Grandma’s fruitcake, childhood stockings, and piles of homemade waffles on Christmas morning. These are a few of the things that don’t ever seem to change. You may try new recipes and buy new ornaments (and we hope you do!), but there are some traditions that just define a Southern holiday. We’ve compiled a list of some of our favorite rituals and classic recipes that grace our tables and homes year after year.
A Table Set for Miles
An elegant, sit-down dinner on Christmas Eve is a family tradition throughout the South. And if ever there is a time of year to break out all the finest things you own—from china and crystal to linen napkins and placecards—this is it. So dust off that dining room table and go all out with fresh flowers, wreaths, and garland. This is one time when it’s ok for the decor to upstage the meal.
Vintage Collections
Nothing signals the holidays like setting up displays of treasured collections, such as nutcrackers and nativities. Whether these items are family heirlooms passed down through the years or you’ve hunted them from flea markets, eBay, and garage sales, it’s a rite of passage in the South to start a collection and display it with pride.
Oyster Casserole
On tables throughout the South, it wouldn’t be Christmas without this rich and creamy dish. It goes by many names—oyster pie, oyster dressing, scalloped oysters—but here’s one of our favorite versions, with buttery breadcrumbs and a velvety sauce.

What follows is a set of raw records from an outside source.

-- ==== Sys2Proof/Laws/Memory.lean ====
section
/-! SUPPORT. Association lists and the message buffer: what a read sees after a write, that every operation keeps the
canonical form, and that equal contents in canonical form are equal data. -/

namespace Sys2Proof.Machine

/-! ## Association lists -/

section assoc
variable {α : Type}

@[simp] theorem assocGet_nil (a : Nat) : assocGet ([] : List (Nat × α)) a = none := rfl

/-- A lookup after an update sees the new value at its key and the old ones elsewhere. -/
theorem assocGet_assocSet (l : List (Nat × α)) (a : Nat) (v : α) (b : Nat) :
    assocGet (assocSet l a v) b = if b = a then some v else assocGet l b := by
  induction l with
  | nil => simp [assocSet, assocGet]
  | cons c t ih =>
    obtain ⟨k, w⟩ := c
    simp only [assocSet]
    split
    · rfl
    · split
      · next h1 h2 => subst h2; by_cases hb : b = a <;> simp [assocGet, hb]
      · next h1 h2 =>
        simp only [assocGet]
        by_cases hk : b = k
        · subst hk; simp [show b ≠ a from fun h => h2 h.symm]
        · simp [hk, ih]

@[simp] theorem assocGet_assocSet_same (l : List (Nat × α)) (a : Nat) (v : α) :
    assocGet (assocSet l a v) a = some v := by
  simp [assocGet_assocSet]

theorem assocGet_assocSet_other (l : List (Nat × α)) (v : α) {a b : Nat} (h : b ≠ a) :
    assocGet (assocSet l a v) b = assocGet l b := by
  simp [assocGet_assocSet, h]

/-- A rising list that starts at `lo` starts at anything lower. -/
theorem assocRisingFrom_mono {lo lo' : Nat} (h : lo' ≤ lo) {l : List (Nat × α)}
    (hl : assocRisingFrom lo l = true) : assocRisingFrom lo' l = true := by
  cases l with
  | nil => rfl
  | cons c t =>
    simp only [assocRisingFrom, Bool.and_eq_true, decide_eq_true_eq] at hl ⊢
    exact ⟨h.trans hl.1, hl.2⟩

/-- An update keeps the keys rising. -/
theorem assocRisingFrom_assocSet {lo a : Nat} (v : α) {l : List (Nat × α)} (ha : lo ≤ a)
    (hl : assocRisingFrom lo l = true) : assocRisingFrom lo (assocSet l a v) = true := by
  induction l generalizing lo with
  | nil => simp [assocSet, assocRisingFrom, ha]
  | cons c t ih =>
    obtain ⟨k, w⟩ := c
    simp only [assocRisingFrom, Bool.and_eq_true, decide_eq_true_eq] at hl
    simp only [assocSet]
    split
    · next h => simp [assocRisingFrom, ha, hl.2]; omega
    · split
      · next h1 h2 => subst h2; simp [assocRisingFrom, ha, hl.2]
      · next h1 h2 => simp [assocRisingFrom, hl.1, ih (lo := k + 1) (by omega) hl.2]

theorem assocRising_assocSet (a : Nat) (v : α) {l : List (Nat × α)} (hl : assocRising l = true) :
    assocRising (assocSet l a v) = true :=
  assocRisingFrom_assocSet v (Nat.zero_le a) hl

/-- A rising list holds nothing below its start. -/
theorem assocGet_below {lo a : Nat} {l : List (Nat × α)} (hl : assocRisingFrom lo l = true) (h : a < lo) :
    assocGet l a = none := by
  induction l generalizing lo with
  | nil => rfl
  | cons c t ih =>
    obtain ⟨k, w⟩ := c
    simp only [assocRisingFrom, Bool.and_eq_true, decide_eq_true_eq] at hl
    simp [assocGet, show a ≠ k by omega, ih hl.2 (by omega)]

/-- Two rising lists that give every key the same value are one list. -/
theorem assoc_ext {lo : Nat} {l m : List (Nat × α)} (hl : assocRisingFrom lo l = true)
    (hm : assocRisingFrom lo m = true) (h : ∀ a, assocGet l a = assocGet m a) : l = m := by
  induction l generalizing lo m with
  | nil =>
    cases m with
    | nil => rfl
    | cons c t => have := h c.1; simp [assocGet] at this
  | cons c t ih =>
    obtain ⟨k, w⟩ := c
    cases m with
    | nil => have := h k; simp [assocGet] at this
    | cons d u =>
      obtain ⟨j, x⟩ := d
      simp only [assocRisingFrom, Bool.and_eq_true, decide_eq_true_eq] at hl hm
      have hkj : k = j := by
        rcases Nat.lt_trichotomy k j with hlt | heq | hgt
        · have hk := h k
          simp [assocGet, show k ≠ j by omega, assocGet_below hm.2 (show k < j + 1 by omega)] at hk
        · exact heq
        · have hj := h j
          simp [assocGet, show j ≠ k by omega, assocGet_below hl.2 (show j < k + 1 by omega)] at hj
      subst hkj
      have hw := h k
      simp only [assocGet, if_true, Option.some.injEq] at hw
      subst hw
      congr 1
      refine ih hl.2 hm.2 fun a => ?_
      by_cases ha : a = k
      · subst ha
        rw [assocGet_below hl.2 (Nat.lt_succ_self _), assocGet_below hm.2 (Nat.lt_succ_self _)]
      · simpa [assocGet, ha] using h a

/-- What holds of every key of a list and of the new key holds of every key after an update. -/
theorem assocSet_all (p : Nat → Bool) (l : List (Nat × α)) (a : Nat) (v : α)
    (hl : (l.all fun c => p c.1) = true) (ha : p a = true) :
    ((assocSet l a v).all fun c => p c.1) = true := by
  induction l with
  | nil => simp [assocSet, ha]
  | cons c t ih =>
    obtain ⟨k, w⟩ := c
    simp only [List.all_cons, Bool.and_eq_true] at hl
    simp only [assocSet]
    split
    · simp [ha, hl.1, hl.2]
    · split
      · simp [ha, hl.2]
      · simp [hl.1, ih hl.2]

end assoc

/-! ## The message buffer -/

@[simp] theorem Memory.write_draw (m : Memory) (i : Nat) (b : Byte) : (m.write i b).draw = m.draw := rfl

/-- A read after a write sees the new byte there and the old bytes elsewhere. -/
theorem Memory.read_write (m : Memory) (i : Nat) (b : Byte) (j : Nat) :
    (m.write i b).read j = if j = i then b else m.read j := by
  simp only [Memory.read, Memory.write, assocGet_assocSet]
  split <;> rfl

@[simp] theorem Memory.read_write_same (m : Memory) (i : Nat) (b : Byte) : (m.write i b).read i = b := by
  simp [Memory.read_write]

theorem Memory.read_write_other (m : Memory) (b : Byte) {i j : Nat} (h : j ≠ i) :
    (m.write i b).read j = m.read j := by
  simp [Memory.read_write, h]

theorem Memory.wf_write {m : Memory} (i : Nat) (b : Byte) (h : m.wf = true) : (m.write i b).wf = true :=
  assocRising_assocSet i b h

theorem Memory.within_write {m : Memory} {n i : Nat} (b : Byte) (h : m.within n = true) (hi : i < n) :
    (m.write i b).within n = true :=
  assocSet_all (fun k => decide (k < n)) m.cells i b h (by simpa using hi)

@[simp] theorem Memory.writeSlice_nil (m : Memory) (start : Nat) : m.writeSlice start [] = m := rfl
@[simp] theorem Memory.writeSlice_cons (m : Memory) (start : Nat) (b : Byte) (t : List Byte) :
    m.writeSlice start (b :: t) = (m.write start b).writeSlice (start + 1) t := rfl

@[simp] theorem Memory.writeSlice_draw (m : Memory) (start : Nat) (bs : List Byte) :
    (m.writeSlice start bs).draw = m.draw := by
  induction bs generalizing m start with
  | nil => rfl
  | cons b t ih => simp [ih]

/-- A read after a slice write sees the slice inside it and the old bytes outside. -/
theorem Memory.read_writeSlice (m : Memory) (start : Nat) (bs : List Byte) (j : Nat) :
    (m.writeSlice start bs).read j =
      if start ≤ j ∧ j < start + bs.length then bs.getD (j - start) 0 else m.read j := by
  induction bs generalizing m start with
  | nil => simp
  | cons b t ih =>
    rw [Memory.writeSlice_cons, ih, Memory.read_write]
    by_cases h1 : j = start
    · subst h1; simp
    · by_cases h2 : start + 1 ≤ j ∧ j < start + 1 + t.length
      · have h3 : start ≤ j ∧ j < start + (b :: t).length := by simp; omega
        rw [if_pos h2, if_pos h3, show j - start = (j - (start + 1)) + 1 by omega]
        simp
      · have h3 : ¬(start ≤ j ∧ j < start + (b :: t).length) := by simp; omega
        rw [if_neg h2, if_neg h3, if_neg h1]

theorem Memory.read_writeSlice_in (m : Memory) (start : Nat) (bs : List Byte) (j : Nat) (h : j < bs.length) :
    (m.writeSlice start bs).read (start + j) = bs[j] := by
  rw [Memory.read_writeSlice, if_pos (by omega)]
  simp [List.getD_eq_getElem?_getD, h]

theorem Memory.read_writeSlice_out (m : Memory) (start : Nat) (bs : List Byte) {j : Nat}
    (h : j < start ∨ start + bs.length ≤ j) : (m.writeSlice start bs).read j = m.read j := by
  rw [Memory.read_writeSlice, if_neg (by omega)]

theorem Memory.wf_writeSlice {m : Memory} (start : Nat) (bs : List Byte) (h : m.wf = true) :
    (m.writeSlice start bs).wf = true := by
  induction bs generalizing m start with
  | nil => exact h
  | cons b t ih => exact ih (start + 1) (Memory.wf_write start b h)

theorem Memory.within_writeSlice {m : Memory} {n : Nat} (start : Nat) (bs : List Byte) (h : m.within n = true)
    (hb : start + bs.length ≤ n) : (m.writeSlice start bs).within n = true := by
  induction bs generalizing m start with
  | nil => exact h
  | cons b t ih =>
    simp only [List.length_cons] at hb
    exact ih (start + 1) (Memory.within_write b h (by omega)) (by omega)

@[simp] theorem Memory.slice_length (m : Memory) (start n : Nat) : (m.slice start n).length = n := by
  simp [Memory.slice]

@[simp] theorem Memory.slice_getElem (m : Memory) (start n j : Nat) (h : j < (m.slice start n).length) :
    (m.slice start n)[j] = m.read (start + j) := by
  simp [Memory.slice]

/-- The slice that was just written. -/
theorem Memory.slice_writeSlice (m : Memory) (start : Nat) (bs : List Byte) :
    (m.writeSlice start bs).slice start bs.length = bs := by
  apply List.ext_getElem
  · simp
  · intro j h1 h2
    rw [Memory.slice_getElem, Memory.read_writeSlice_in m start bs j h2]

/-- A slice outside what was written. -/
theorem Memory.slice_writeSlice_out (m : Memory) (start : Nat) (bs : List Byte) (a n : Nat)
    (h : a + n ≤ start ∨ start + bs.length ≤ a) : (m.writeSlice start bs).slice a n = m.slice a n := by
  apply List.ext_getElem
  · simp
  · intro j h1 h2
    rw [Memory.slice_getElem, Memory.slice_getElem]
    exact Memory.read_writeSlice_out m start bs (by simp at h1; omega)

theorem Memory.wf_writeWord {m : Memory} (j : Nat) (v : Word) (h : m.wf = true) : (m.writeWord j v).wf = true :=
  Memory.wf_writeSlice _ _ h

theorem Memory.within_writeWord {m : Memory} {n j : Nat} (v : Word) (h : m.within n = true)
    (hj : 4 * j + 4 ≤ n) : (m.writeWord j v).within n = true :=
  Memory.within_writeSlice _ _ h (by simpa using hj)

/-- BUF right after a reset is in canonical form. -/
theorem Memory.wf_reset (draw : Nat) : (Memory.reset draw).wf = true := rfl

/-- Two buffers in canonical form with the same draw and the same listed bytes are equal data. -/
theorem Memory.ext_of_wf {m m' : Memory} (h : m.wf = true) (h' : m'.wf = true) (hd : m.draw = m'.draw)
    (hc : ∀ i, assocGet m.cells i = assocGet m'.cells i) : m = m' := by
  obtain ⟨c, d⟩ := m
  obtain ⟨c', d'⟩ := m'
  have hcc : c = c' := assoc_ext h h' hc
  cases hcc
  cases hd
  rfl

end Sys2Proof.Machine
end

5 Tbsp. salted butter, divided
¼ cup chopped yellow onion
¼ cup chopped green bell pepper
¼ cup chopped celery
2 scallions, thinly sliced
1 tsp. minced garlic
2 (16-oz.) containers fresh oysters, drained well
4 oz. fresh mushrooms, sliced (about 1 ½ cups)
2 Tbsp. all-purpose flour
½ cup heavy cream
1 oz. Parmesan cheese, grated (about ¼ cup)
¾ tsp. kosher salt
¼ tsp. black pepper
¼ tsp. ground nutmeg
1 cup coarse fresh breadcrumbs (from ¼ baguette)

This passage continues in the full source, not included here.